Hundreds of Cormorants

Over 200 Double-crested Cormorants

Over 200 Double-crested Cormorants roost in Kenmore, WA (click images for close-ups).

Last week, a bridge closure necessitated a drive around the north end of Lake Washington. There I discovered over 200 Double-crested Cormorants roosting in trees along the shore. I returned the next afternoon to take photos of them roosting and flying.

Double-crested Cormorant

Double-crested Cormorant about to land

Double-crested Cormorants are common in most of North America, where they live, breed, and fish in fresh or salt water. The double-crest in their name refers to a pair of tufts that appear, one over each eye, during breeding season.

Cormorants like to gather in tall trees during the winter. The rest of the year they spend most of their time at water level. In some parts of the world, they have been used by people to catch fish (a snug collar prevents them from swallowing their catch).

Double-crested Cormorant

A lack of feather oils necessitates periodic drying out.

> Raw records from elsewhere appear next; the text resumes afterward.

-- ==== Sys2Proof/Laws/PerInstr.lean ====
section
/-! SUPPORT. Per instruction, as syntax: what the encoder gives has the format of the instruction's row of spec/opcode_table.json
(spec/30_encoding.md R50, R56, R62, R63): the row's fixed bits for a descriptor, the offset, width and direction for a register
access, the names for a facade line. -/

namespace Sys2Proof.Laws.RowFormat

/-- A descriptor whose OP byte is `op` and whose bit 7 is 0. -/
def descriptorOf (op : Byte) (w : Word) : Prop := w.extractLsb' 24 8 = op ∧ w.getLsbD 7 = false

/-- The encoding of `i` has the format of the row of `i`. -/
def Statement (i : Instr) : Prop :=
  i.wf = true → ∀ base,
  match i with
  | .singleRead _ _ => ∃ w, encode base i = .command w 0 0 ∧ descriptorOf 0#8 w ∧ w.extractLsb' 16 8 = 0#8
  | .singleWrite _ _ val => ∃ w, encode base i = .command w 0 0 ∧ descriptorOf 1#8 w ∧ w.extractLsb' 16 8 = val
  | .burstRead _ _ n buf buflen => ∃ w, encode base i = .command w buf buflen ∧ descriptorOf 2#8 w ∧ w.extractLsb' 16 8 = n
  | .wrCr2StartW v => encode base i = .access ⟨base + 0x04, 32, .write v⟩ ∧ v.getLsbD 13 = true ∧ v.getLsbD 10 = false
  | .wrCr2StartR v => encode base i = .access ⟨base + 0x04, 32, .write v⟩ ∧ v.getLsbD 13 = true ∧ v.getLsbD 10 = true
  | .wrCr2NoStart v => encode base i = .access ⟨base + 0x04, 32, .write v⟩ ∧ v.getLsbD 13 = false
  | .rdCr2 => encode base i = .access ⟨base + 0x04, 32, .read⟩
  | .rdIsr => encode base i = .access ⟨base + 0x18, 32, .read⟩
  | .wrTxdr v => encode base i = .access ⟨base + 0x28, 32, .write v⟩
  | .rdTxdr => encode base i = .access ⟨base + 0x28, 32, .read⟩
  | .rdRxdr => encode base i = .access ⟨base + 0x24, 32, .read⟩
  | .facadeRead slave reg => encode base i = .read slave reg
  | .facadeWrite slave reg val => encode base i = .write slave reg val
  | .facadeReadAll slave range buf buflen => encode base i = .readAll slave range buf buflen

/-- The fixed bits of a descriptor word: OP in its byte, bit 7 zero, ARG in its byte. -/
theorem descWord_fixed (op : BitVec 2) (arg reg : Byte) (a7 : Addr7) :
    descriptorOf (op.setWidth 8) (descWord op arg reg a7) ∧ (descWord op arg reg a7).extractLsb' 16 8 = arg := by
  refine ⟨⟨?_, ?_⟩, ?_⟩
  · apply BitVec.eq_of_getLsbD_eq
    intro k hk
    simp only [descWord, BitVec.getLsbD_extractLsb', BitVec.getLsbD_append]
    interval_cases k <;> simp
  · simp only [descWord, BitVec.getLsbD_append]
    simp
  · apply BitVec.eq_of_getLsbD_eq
    intro k hk
    simp only [descWord, BitVec.getLsbD_extractLsb', BitVec.getLsbD_append]
    interval_cases k <;> simp

theorem singleRead (a7 : Addr7) (reg : Byte) : Statement (.singleRead a7 reg) :=
  fun _ _ => ⟨_, rfl, descWord_fixed 0#2 0#8 reg a7⟩

theorem singleWrite (a7 : Addr7) (reg val : Byte) : Statement (.singleWrite a7 reg val) :=
  fun _ _ => ⟨_, rfl, descWord_fixed 1#2 val reg a7⟩

theorem burstRead (a7 : Addr7) (reg n : Byte) (buf buflen : Nat) : Statement (.burstRead a7 reg n buf buflen) :=
  fun _ _ => ⟨_, rfl, descWord_fixed 2#2 n reg a7⟩

theorem wrCr2StartW (v : Word) : Statement (.wrCr2StartW v) := fun h _ => ⟨rfl, by simpa [Instr.wf] using h⟩

theorem wrCr2StartR (v : Word) : Statement (.wrCr2StartR v) := fun h _ => ⟨rfl, by simpa [Instr.wf] using h⟩

theorem wrCr2NoStart (v : Word) : Statement (.wrCr2NoStart v) := fun h _ => ⟨rfl, by simpa [Instr.wf] using h⟩

theorem rdCr2 : Statement .rdCr2 := fun _ _ => rfl

theorem rdIsr : Statement .rdIsr := fun _ _ => rfl

theorem wrTxdr (v : Word) : Statement (.wrTxdr v) := fun _ _ => rfl

theorem rdTxdr : Statement .rdTxdr := fun _ _ => rfl

theorem rdRxdr : Statement .rdRxdr := fun _ _ => rfl

theorem facadeRead (slave : SlaveName) (reg : RegName) : Statement (.facadeRead slave reg) := fun _ _ => rfl

theorem facadeWrite (slave : SlaveName) (reg : RegName) (val : Byte) : Statement (.facadeWrite slave reg val) := fun _ _ => rfl

theorem facadeReadAll (slave : SlaveName) (range : RangeName) (buf buflen : Nat) :
    Statement (.facadeReadAll slave range buf buflen) := fun _ _ => rfl

end Sys2Proof.Laws.RowFormat
end

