-- ==== Sys2Proof/Tests/Slice0.lean ====
section
/-! SUPPORT. The model's own tests, each from a row of spec/95_test_vectors.md (named in its comment) or from the rule named there,
and for every obligation with hypotheses a witness that meets them. -/

open Sys2Proof Sys2Proof.Machine

namespace Sys2Proof.Tests

/-! ### Helpers -/

/-- The outcome is a next state that passes `p`. -/
def nextIs (o : Host.Outcome State Fault Refusal) (p : State → Bool) : Bool :=
  match o with
  | .next t => p t
  | .fault _ => false
  | .refused _ => false

/-- The flags R87 gives a phase. -/
def flagsOf (p : Phase) : Isr :=
  { txe := decide (p ≠ .txSend), txis := decide (p = .txNeed), rxne := false, nackf := false, stopf := false,
    tc := decide (p = .tcHold), busy := decide (p ≠ .idle) }

/-- The parameters with R6's values for tests: the two addresses and the documented bindings. -/
def testParams : Params :=
  { base := 0x40005400
    slaves := [⟨.accelerometer, 0x19#7⟩, ⟨.magnetometer, 0x1E#7⟩]
    bind := [⟨.magnetometer, .whoAmI, 0x4F#8⟩, ⟨.accelerometer, .whoAmI, 0x0F#8⟩, ⟨.accelerometer, .ctrl, 0x20#8⟩]
    ranges := []
    clocked := true
    callerMem := [⟨0, 0x40005400⟩, ⟨0x4000542C, 0x1000⟩] }

/-- What an upstream collaborator may leave: the controller enabled, some timing, nothing else. -/
def testUpstream : Upstream :=
  { cr1 := 0x00000001#32, oar1 := 0#32, oar2 := 0#32, timingr := 0x00000001#32, timeoutr := 0#32, icr := 0#32, pecr := 0#32 }

/-- The state after reset, with these. -/
def started : State := State.resetWith testParams testUpstream

/-- Reset, but in phase `p` of a transfer with slave 0x19. -/
def phaseState (p : Phase) (rw : Dir) (rem : Byte) (ae : Bool) : State :=
  { started with
    reg := { started.reg with isr := flagsOf p, cr2 := if p = .addr then cr2Value 0x19#7 rw rem ae else 0#32 }
    ctl := { phase := p, sadd7 := 0x19#7, rw := rw, rem := rem, autoend := ae, shift := 0#8 } }

/-- `s` with answers and a schedule fixed in advance. -/
def withDraws (s : State) (acks : List Ack) (bytes : List Byte) (sched : List Agent) : State :=
  s.setEnv { s.env with acks := acks, bytes := bytes, sched := sched }

/-- `s` with the flag RXNE set and `b` in RXDR. -/
def withByte (s : State) (b : Byte) : State :=
  { s with reg := { s.reg with rxdata := b, isr := { s.reg.isr with rxne := true } } }

/-- `s` with the command `cmd 0x19, 0x20, 0x57` (for a burst, 2 bytes to 0x100) in progress at index `pc`. -/
def running (s : State) (cmd : Shape) (pc : Nat) : State :=
  s.setSeq { s.seq with status := .busy, cmd := cmd, a7 := 0x19#7, reg := 0x20#8, val := 0x57#8, n := 2#8, buf := 0x100, buflen := 2,
                        pc := pc }

/-- `s` with the bindings of R108 and the test ranges of 95 L1-A2, and one range on each side of its ends. -/
def bound (s : State) : State :=
  { s with params := { s.params with
      bind := s.params.bind ++ [⟨.magnetometer, .outXL, 0x68#8⟩, ⟨.magnetometer, .outZH, 0x6E#8⟩]
      ranges := [⟨.magnetometer, .outXYZ, .outXL, .outZH⟩, ⟨.magnetometer, .other 0, .outZH, .outXL⟩,
                 ⟨.magnetometer, .other 1, .outXL, .outXL⟩, ⟨.magnetometer, .other 2, .outXL, .other 9⟩] } }

/-- A SINGLE_WRITE whose first data byte is out: the sequencer polls TXIS, the controller has its transmit step. -/
def writing : State :=
  let s := running (phaseState .txSend .write 2#8 false) .singleWrite 3
  { s with reg := { s.reg with cr2 := 0x00020032#32, txdata := 0x20#8 }, ctl := { s.ctl with shift := 0x20#8 },
           trace := [.start, .addrByte 0x19#7 .write, .sAck] }

/-- A SINGLE_READ whose byte has come: the sequencer has its RDRX, the controller its end step. -/
def reading : State :=
  let s := withByte (running (phaseState .endPhase .read 0#8 true) .singleRead 6) 0x33#8
  { s with
    reg := { s.reg with cr2 := 0x02010432#32 }
    trace := [.start, .addrByte 0x19#7 .write, .sAck, .mWrite 0x20#8, .sAck, .repStart, .addrByte 0x19#7 .read, .sAck, .sData 0x33#8,
              .mNack] }

/-- A BURST_READ of two bytes whose first byte has come. -/
def bursting : State :=
  let s := withByte (running (phaseState .rxRecv .read 1#8 true) .burstRead 6) 0x01#8
  { s with
    reg := { s.reg with cr2 := 0x02020432#32 }
    trace := [.start, .addrByte 0x19#7 .write, .sAck, .mWrite 0xA0#8, .sAck, .repStart, .addrByte 0x19#7 .read, .sAck, .sData 0x01#8,
              .mAck] }

/-- A SINGLE_READ whose address was not acknowledged (95 L2.4 row 2). -/
def stalled : State :=
  let s := running (phaseState .idle .write 1#8 false) .singleRead 1
  { s with
    reg := { s.reg with isr := { s.reg.isr with nackf := true, stopf := true } }
    trace := [.start, .addrByte 0x19#7 .write, .sNack, .stop] }

/-! ### Well-formedness: an ill-formed term for each check -/

theorem test_wf_startW_needs_start : (Instr.wrCr2StartW 0x00010032#32).wf = false := by decide
theorem test_wf_startW_needs_write : (Instr.wrCr2StartW 0x00012432#32).wf = false := by decide
theorem test_wf_startR_needs_start : (Instr.wrCr2StartR 0x02010432#32).wf = false := by decide
theorem test_wf_startR_needs_read : (Instr.wrCr2StartR 0x02012032#32).wf = false := by decide
theorem test_wf_noStart_needs_no_start : (Instr.wrCr2NoStart 0x00002032#32).wf = false := by decide
theorem test_wf_startW_holds : (Instr.wrCr2StartW 0x00012032#32).wf = true := by decide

Because their feathers lack the oil that resists water for most aquatic birds, you’ll often see cormorants resting atop buoys or docks, their wings spread out to dry after diving for fish. Their prehistoric-looking bodies and turquoise-blue eyes make them a rather remarkable sight. I might add, however, that hundreds of fish-eating birds in a small area can definitely produce a less-than-appealing aroma.